Saved entries

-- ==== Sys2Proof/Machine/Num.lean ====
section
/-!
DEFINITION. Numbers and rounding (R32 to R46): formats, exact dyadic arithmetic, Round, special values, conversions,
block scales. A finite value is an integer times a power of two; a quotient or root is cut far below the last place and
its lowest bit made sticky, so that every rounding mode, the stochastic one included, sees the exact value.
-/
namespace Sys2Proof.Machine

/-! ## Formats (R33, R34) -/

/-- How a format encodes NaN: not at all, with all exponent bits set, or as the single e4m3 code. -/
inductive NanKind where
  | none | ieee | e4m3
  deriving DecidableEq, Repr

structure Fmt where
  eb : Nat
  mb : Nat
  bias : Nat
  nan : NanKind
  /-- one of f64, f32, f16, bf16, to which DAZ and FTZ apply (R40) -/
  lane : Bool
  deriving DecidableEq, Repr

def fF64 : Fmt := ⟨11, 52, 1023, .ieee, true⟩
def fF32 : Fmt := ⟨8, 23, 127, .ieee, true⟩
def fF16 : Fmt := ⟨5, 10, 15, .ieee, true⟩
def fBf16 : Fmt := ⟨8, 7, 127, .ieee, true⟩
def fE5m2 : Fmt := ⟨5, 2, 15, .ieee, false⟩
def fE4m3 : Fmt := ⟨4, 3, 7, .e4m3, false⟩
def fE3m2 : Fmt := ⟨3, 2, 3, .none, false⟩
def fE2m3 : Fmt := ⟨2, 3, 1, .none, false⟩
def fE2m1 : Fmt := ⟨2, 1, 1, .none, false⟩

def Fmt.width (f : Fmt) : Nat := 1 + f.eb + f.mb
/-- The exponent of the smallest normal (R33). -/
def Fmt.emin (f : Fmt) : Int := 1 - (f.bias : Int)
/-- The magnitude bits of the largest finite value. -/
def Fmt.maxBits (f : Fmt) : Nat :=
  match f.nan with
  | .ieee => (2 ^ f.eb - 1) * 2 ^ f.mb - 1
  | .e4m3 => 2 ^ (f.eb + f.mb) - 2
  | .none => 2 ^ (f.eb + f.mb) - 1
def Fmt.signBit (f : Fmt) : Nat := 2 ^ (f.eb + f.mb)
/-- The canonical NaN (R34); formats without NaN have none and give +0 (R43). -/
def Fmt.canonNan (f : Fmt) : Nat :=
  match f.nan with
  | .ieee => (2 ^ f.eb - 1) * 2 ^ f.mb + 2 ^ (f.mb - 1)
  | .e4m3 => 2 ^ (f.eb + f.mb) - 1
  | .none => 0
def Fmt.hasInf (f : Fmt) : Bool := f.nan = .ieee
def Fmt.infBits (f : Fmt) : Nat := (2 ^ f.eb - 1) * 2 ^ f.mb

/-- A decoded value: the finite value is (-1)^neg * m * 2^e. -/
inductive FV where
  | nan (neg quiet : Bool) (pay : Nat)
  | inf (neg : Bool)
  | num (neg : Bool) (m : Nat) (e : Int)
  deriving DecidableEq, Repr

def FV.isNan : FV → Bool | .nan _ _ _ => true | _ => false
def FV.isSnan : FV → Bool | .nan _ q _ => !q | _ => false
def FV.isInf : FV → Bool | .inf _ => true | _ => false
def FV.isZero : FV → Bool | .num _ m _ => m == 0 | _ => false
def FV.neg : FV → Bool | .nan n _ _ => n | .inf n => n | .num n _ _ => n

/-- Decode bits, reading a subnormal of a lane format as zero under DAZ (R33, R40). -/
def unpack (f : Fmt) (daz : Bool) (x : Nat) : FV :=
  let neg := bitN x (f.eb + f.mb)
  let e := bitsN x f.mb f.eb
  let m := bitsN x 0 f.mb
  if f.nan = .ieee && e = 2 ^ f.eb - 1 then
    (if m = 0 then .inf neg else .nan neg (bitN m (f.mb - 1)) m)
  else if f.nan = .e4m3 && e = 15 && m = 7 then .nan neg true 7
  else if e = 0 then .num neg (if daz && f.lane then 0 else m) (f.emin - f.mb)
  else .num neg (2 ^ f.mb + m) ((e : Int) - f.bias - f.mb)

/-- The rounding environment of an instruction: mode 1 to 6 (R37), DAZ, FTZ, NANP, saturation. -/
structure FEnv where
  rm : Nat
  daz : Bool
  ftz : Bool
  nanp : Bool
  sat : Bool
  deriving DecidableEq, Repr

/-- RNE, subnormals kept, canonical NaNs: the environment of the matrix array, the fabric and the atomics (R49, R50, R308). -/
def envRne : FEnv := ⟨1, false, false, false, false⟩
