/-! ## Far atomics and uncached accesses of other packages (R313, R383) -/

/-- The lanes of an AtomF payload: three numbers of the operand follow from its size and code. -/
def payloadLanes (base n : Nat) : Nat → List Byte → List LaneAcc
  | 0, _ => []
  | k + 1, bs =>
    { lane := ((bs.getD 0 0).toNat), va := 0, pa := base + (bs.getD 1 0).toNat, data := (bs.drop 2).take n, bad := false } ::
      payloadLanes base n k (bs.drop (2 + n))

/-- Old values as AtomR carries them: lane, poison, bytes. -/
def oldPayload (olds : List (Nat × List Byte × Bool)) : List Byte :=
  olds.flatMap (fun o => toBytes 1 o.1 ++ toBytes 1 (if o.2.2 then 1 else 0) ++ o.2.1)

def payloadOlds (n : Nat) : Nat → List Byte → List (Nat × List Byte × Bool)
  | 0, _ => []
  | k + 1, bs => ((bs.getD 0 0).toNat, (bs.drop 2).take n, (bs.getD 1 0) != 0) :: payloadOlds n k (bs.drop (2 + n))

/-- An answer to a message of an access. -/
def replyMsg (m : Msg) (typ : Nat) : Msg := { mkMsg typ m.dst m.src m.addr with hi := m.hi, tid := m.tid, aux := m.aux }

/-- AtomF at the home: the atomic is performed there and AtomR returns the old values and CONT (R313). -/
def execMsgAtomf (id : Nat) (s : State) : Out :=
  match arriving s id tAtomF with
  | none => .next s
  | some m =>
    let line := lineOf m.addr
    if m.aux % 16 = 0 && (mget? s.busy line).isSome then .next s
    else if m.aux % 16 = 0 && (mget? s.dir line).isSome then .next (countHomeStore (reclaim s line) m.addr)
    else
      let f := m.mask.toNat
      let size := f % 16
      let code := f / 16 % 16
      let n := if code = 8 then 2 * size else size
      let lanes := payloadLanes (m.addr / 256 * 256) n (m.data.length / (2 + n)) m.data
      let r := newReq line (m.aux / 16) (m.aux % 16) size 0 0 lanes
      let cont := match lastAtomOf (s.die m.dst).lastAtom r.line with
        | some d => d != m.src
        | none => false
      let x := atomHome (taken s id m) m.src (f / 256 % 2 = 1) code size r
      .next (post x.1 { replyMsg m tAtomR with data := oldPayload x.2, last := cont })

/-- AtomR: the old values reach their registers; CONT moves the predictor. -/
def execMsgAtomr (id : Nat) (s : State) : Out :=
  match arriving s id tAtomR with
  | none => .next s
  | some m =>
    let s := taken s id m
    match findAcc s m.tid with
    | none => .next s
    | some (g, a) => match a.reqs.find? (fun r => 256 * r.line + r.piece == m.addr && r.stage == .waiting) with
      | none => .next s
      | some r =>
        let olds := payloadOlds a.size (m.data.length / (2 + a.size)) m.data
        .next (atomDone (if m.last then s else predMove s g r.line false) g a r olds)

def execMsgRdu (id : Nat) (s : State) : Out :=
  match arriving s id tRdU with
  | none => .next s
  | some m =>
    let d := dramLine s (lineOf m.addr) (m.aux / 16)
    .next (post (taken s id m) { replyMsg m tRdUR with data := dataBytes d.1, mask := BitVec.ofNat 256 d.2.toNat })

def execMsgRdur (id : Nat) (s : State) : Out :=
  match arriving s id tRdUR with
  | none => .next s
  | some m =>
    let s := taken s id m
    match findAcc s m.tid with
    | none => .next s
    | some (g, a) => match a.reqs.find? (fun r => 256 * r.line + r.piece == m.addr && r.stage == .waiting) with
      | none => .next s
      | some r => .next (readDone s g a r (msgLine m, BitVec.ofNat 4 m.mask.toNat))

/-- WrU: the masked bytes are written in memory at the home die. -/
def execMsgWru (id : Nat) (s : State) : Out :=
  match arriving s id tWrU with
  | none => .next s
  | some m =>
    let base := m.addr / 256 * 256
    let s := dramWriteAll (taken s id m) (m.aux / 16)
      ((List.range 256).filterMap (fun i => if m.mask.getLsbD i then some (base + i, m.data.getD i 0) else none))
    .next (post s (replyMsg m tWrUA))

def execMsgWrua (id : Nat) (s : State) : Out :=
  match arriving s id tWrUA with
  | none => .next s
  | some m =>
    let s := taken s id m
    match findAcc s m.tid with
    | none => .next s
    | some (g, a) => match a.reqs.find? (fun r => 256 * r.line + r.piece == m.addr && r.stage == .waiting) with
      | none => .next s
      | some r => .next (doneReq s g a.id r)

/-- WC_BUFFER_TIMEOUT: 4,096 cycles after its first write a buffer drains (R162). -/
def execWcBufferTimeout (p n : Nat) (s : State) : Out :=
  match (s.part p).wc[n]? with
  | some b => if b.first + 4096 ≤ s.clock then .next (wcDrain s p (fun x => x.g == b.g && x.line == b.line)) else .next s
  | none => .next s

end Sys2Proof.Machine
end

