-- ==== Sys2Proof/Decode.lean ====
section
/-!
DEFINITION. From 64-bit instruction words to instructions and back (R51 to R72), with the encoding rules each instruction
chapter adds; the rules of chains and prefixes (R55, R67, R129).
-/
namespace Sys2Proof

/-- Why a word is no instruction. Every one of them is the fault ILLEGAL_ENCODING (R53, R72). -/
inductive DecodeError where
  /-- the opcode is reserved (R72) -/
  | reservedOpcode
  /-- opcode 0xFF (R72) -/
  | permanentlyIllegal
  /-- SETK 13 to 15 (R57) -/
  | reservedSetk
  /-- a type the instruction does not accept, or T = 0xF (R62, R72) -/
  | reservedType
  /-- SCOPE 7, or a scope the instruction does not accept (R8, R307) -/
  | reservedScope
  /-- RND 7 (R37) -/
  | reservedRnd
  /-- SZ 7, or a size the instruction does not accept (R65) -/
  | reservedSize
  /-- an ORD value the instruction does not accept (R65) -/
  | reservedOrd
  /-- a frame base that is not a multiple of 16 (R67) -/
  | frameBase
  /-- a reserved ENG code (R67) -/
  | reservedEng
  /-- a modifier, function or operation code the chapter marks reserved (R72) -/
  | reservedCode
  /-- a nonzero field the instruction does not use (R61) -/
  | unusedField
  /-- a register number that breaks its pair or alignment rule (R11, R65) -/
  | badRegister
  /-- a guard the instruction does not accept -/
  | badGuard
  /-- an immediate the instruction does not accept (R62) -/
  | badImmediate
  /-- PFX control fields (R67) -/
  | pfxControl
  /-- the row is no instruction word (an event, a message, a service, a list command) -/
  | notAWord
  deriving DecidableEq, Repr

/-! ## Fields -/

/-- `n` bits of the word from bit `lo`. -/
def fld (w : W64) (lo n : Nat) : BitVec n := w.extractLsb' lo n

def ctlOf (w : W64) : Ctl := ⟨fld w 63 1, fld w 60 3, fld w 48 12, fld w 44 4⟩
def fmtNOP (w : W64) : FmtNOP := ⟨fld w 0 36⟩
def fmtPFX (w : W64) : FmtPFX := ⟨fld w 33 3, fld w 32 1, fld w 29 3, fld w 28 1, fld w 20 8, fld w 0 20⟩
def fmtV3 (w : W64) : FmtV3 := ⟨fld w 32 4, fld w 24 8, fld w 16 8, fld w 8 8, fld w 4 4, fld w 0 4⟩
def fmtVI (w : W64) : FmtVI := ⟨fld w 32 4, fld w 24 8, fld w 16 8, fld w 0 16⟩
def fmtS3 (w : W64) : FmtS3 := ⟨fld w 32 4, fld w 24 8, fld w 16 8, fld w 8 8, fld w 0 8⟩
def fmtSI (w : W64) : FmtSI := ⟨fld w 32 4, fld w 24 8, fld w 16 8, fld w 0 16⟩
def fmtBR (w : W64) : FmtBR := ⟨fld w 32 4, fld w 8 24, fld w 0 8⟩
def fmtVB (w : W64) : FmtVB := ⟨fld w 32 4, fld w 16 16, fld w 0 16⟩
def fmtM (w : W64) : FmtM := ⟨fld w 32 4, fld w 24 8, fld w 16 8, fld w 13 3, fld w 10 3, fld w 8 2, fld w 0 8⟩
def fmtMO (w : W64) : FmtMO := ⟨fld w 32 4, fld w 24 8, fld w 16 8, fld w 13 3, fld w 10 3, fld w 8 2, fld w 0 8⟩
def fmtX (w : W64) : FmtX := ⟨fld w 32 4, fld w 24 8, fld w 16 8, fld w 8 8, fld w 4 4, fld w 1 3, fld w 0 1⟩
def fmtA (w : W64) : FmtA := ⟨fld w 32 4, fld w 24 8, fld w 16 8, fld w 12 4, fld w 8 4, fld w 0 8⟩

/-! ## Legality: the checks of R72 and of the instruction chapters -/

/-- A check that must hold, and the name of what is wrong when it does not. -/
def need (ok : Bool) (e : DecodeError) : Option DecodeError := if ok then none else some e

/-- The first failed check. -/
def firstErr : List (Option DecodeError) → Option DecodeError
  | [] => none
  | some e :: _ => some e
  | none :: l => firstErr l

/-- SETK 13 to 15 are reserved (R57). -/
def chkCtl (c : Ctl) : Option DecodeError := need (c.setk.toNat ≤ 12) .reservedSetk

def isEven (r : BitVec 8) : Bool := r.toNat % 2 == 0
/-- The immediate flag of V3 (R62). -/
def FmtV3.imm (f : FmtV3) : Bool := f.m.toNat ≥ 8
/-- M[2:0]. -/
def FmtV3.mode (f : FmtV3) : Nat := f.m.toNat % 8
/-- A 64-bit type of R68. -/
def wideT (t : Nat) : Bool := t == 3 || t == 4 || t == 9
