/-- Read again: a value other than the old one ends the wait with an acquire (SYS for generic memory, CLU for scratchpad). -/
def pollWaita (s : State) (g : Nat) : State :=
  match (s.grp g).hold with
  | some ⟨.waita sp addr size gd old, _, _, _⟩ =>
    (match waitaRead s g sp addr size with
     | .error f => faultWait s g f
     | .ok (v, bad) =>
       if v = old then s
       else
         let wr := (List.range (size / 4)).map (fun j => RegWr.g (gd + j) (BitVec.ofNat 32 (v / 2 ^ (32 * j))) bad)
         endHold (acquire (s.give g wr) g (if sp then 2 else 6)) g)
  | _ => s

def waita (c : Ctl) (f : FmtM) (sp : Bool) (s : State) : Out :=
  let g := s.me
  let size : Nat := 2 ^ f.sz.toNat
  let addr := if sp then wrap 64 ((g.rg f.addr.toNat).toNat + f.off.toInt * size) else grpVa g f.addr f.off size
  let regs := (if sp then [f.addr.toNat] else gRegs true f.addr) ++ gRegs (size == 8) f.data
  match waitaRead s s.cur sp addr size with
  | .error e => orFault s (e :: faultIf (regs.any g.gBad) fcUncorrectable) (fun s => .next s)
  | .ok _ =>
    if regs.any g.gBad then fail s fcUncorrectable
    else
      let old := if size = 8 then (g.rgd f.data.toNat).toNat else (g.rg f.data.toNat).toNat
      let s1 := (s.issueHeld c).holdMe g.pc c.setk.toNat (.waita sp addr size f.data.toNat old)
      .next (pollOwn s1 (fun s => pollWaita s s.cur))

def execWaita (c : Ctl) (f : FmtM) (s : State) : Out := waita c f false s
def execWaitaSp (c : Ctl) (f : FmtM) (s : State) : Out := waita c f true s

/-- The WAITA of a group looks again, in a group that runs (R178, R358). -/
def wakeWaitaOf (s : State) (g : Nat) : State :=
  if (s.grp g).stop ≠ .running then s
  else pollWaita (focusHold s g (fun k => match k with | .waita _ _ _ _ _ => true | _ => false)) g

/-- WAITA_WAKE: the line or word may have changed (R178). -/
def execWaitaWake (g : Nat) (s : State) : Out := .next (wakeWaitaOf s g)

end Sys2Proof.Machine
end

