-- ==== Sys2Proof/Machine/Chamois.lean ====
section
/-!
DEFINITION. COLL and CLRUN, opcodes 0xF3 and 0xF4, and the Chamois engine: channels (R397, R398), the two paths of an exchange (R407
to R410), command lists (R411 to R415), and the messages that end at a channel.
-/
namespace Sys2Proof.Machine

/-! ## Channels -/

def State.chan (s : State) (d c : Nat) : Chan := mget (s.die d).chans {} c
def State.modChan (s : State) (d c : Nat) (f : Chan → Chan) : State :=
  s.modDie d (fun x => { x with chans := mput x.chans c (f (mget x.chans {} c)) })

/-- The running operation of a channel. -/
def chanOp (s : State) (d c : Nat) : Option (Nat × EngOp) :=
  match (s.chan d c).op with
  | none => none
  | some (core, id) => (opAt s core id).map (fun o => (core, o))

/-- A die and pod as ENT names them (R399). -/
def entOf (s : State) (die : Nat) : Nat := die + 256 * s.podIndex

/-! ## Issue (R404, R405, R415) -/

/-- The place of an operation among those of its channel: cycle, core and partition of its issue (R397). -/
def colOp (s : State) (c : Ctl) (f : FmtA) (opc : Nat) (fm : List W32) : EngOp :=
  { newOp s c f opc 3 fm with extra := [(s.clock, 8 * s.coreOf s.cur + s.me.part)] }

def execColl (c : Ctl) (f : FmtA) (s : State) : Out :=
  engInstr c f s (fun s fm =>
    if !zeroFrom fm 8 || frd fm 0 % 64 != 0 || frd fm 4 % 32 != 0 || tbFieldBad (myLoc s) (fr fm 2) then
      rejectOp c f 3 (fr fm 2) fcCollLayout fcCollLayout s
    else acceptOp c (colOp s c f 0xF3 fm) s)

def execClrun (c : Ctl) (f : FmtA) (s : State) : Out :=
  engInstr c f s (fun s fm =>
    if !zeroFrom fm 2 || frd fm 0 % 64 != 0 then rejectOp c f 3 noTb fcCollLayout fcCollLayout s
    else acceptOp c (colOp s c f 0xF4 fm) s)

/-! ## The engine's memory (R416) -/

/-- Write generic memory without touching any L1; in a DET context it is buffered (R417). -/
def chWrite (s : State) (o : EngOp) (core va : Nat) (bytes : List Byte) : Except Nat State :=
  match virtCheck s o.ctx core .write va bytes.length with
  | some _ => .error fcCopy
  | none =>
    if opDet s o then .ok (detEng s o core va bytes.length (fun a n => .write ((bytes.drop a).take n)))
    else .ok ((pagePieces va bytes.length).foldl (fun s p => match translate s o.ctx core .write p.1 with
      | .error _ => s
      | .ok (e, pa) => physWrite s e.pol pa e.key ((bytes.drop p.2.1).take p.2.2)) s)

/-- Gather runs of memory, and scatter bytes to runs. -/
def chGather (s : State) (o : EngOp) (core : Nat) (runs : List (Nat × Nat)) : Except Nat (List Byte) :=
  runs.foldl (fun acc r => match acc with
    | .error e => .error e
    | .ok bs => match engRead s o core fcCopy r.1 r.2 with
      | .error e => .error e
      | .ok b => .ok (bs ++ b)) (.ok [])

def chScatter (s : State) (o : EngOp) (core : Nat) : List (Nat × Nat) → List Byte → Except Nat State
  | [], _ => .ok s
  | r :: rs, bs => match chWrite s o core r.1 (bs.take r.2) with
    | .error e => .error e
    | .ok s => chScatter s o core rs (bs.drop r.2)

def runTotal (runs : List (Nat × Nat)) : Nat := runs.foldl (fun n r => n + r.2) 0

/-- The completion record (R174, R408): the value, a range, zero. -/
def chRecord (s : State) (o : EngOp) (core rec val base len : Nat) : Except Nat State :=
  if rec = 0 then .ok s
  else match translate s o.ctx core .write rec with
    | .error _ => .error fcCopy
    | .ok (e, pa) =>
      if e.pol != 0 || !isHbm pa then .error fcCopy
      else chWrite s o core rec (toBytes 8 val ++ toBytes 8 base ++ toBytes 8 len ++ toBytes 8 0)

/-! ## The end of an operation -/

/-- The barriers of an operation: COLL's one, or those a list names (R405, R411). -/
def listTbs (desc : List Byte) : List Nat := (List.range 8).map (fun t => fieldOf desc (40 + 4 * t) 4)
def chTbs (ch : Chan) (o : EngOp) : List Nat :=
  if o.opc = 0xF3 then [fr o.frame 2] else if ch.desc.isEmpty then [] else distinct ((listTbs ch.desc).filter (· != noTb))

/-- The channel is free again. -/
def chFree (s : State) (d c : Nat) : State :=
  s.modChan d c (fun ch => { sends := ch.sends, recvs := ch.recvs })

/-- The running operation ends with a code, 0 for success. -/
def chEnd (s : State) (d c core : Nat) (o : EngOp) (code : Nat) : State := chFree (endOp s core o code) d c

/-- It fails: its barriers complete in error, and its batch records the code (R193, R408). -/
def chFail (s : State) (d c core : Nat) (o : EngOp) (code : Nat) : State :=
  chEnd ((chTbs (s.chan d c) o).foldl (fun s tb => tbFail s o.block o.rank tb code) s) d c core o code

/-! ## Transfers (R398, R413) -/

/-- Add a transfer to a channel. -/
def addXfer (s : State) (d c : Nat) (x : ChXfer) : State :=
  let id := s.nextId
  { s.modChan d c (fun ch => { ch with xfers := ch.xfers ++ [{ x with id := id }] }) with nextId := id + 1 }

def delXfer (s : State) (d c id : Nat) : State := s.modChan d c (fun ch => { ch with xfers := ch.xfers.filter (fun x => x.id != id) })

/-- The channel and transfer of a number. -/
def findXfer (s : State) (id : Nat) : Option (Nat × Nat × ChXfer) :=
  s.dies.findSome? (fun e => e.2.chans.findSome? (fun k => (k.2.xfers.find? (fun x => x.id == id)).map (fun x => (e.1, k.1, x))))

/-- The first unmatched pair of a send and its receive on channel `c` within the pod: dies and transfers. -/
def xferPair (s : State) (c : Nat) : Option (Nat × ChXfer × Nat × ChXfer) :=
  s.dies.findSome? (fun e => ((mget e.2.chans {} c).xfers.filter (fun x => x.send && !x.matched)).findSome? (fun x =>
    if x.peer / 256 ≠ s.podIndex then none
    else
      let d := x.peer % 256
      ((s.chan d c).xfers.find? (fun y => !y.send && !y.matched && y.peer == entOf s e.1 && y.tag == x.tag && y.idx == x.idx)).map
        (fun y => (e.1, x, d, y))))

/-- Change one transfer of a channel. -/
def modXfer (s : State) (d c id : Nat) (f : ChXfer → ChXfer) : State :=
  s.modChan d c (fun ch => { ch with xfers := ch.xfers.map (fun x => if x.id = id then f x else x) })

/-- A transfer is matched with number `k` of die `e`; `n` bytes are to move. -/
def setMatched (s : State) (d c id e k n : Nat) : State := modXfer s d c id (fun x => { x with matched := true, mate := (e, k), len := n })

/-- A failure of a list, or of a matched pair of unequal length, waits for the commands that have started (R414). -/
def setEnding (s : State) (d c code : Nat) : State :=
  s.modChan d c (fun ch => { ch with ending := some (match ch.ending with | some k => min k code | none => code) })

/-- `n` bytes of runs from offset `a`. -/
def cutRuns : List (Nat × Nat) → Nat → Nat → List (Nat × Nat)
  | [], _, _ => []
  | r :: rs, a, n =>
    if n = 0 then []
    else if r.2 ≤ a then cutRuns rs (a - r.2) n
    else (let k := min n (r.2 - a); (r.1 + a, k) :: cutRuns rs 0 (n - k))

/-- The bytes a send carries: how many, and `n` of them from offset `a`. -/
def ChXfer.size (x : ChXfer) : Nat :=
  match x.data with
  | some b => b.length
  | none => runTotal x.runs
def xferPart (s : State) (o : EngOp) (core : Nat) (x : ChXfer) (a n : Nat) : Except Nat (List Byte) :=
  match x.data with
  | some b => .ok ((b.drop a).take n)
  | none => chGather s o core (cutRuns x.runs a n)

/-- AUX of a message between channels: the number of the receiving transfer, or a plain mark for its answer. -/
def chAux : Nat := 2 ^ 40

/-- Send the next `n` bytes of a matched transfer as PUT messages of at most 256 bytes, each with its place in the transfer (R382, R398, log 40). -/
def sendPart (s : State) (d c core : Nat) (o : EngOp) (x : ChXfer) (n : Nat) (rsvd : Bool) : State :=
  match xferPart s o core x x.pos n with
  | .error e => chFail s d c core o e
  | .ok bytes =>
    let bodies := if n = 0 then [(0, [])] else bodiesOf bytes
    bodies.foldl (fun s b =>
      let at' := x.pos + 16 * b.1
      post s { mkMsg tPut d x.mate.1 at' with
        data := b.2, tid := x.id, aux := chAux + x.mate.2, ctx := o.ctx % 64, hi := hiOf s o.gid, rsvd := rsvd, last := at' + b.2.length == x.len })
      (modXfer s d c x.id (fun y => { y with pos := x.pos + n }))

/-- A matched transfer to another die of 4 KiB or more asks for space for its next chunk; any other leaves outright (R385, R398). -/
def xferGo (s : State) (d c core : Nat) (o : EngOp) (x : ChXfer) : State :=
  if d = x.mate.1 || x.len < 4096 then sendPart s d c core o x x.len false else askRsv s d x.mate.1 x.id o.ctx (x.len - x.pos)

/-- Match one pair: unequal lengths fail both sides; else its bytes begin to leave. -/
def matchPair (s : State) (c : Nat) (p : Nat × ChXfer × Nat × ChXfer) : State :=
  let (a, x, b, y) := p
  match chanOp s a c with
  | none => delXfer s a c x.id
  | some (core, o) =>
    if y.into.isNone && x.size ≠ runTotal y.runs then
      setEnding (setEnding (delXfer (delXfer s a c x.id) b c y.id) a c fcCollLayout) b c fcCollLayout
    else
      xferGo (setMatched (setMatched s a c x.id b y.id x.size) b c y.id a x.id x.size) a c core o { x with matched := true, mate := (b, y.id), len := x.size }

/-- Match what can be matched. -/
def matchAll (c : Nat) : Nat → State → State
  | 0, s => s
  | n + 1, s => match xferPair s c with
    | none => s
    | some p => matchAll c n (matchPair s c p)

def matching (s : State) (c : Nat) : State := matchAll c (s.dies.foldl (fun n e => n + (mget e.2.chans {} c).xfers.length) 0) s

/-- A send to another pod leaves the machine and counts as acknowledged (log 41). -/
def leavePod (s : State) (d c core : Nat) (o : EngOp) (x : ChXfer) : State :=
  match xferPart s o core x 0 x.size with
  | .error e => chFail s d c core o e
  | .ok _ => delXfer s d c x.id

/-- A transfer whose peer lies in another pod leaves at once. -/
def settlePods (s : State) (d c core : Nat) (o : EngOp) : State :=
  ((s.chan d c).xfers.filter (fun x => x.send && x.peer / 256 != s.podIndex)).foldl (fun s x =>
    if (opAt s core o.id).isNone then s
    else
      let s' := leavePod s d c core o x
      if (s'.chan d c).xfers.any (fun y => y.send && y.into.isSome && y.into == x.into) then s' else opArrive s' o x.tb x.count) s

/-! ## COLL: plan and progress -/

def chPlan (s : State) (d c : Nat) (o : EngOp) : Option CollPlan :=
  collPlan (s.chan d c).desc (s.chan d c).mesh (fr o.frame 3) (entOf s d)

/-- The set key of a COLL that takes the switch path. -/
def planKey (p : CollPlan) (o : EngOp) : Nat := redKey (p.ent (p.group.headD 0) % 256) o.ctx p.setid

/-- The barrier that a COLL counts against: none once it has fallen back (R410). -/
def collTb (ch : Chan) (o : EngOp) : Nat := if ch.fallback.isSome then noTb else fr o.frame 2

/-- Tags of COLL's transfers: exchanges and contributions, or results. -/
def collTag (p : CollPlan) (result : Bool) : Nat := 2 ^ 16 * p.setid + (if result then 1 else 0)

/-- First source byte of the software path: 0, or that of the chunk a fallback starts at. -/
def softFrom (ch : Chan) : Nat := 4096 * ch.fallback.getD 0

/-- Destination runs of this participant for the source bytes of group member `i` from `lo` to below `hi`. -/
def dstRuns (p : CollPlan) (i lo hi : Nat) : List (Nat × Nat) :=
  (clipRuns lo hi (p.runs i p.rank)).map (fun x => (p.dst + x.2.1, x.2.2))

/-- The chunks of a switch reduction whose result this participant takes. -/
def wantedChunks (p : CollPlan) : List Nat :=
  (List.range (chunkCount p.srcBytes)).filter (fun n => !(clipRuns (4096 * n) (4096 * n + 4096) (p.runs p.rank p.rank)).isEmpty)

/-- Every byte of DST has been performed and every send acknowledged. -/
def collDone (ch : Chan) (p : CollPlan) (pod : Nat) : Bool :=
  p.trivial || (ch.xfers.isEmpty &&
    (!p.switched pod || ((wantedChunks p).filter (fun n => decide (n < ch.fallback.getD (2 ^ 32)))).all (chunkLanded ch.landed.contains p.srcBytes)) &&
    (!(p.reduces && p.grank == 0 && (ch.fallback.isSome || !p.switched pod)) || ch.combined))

(TASK GOAL):
Reproduce verbatim the lines above, from the line with "if (opAt s core o.id).isNone then s" through the line with "def chPlan (s".

(TASK RESPONSE):
    if (opAt s core o.id).isNone then s
    else
      let s' := leavePod s d c core o x
      if (s'.chan d c).xfers.any (fun y => y.send && y.into.isSome && y.into == x.into) then s' else opArrive s' o x.tb x.count) s

/-! ## COLL: plan and progress -/

def chPlan (s : State) (d c : Nat) (o : EngOp) : Option CollPlan :=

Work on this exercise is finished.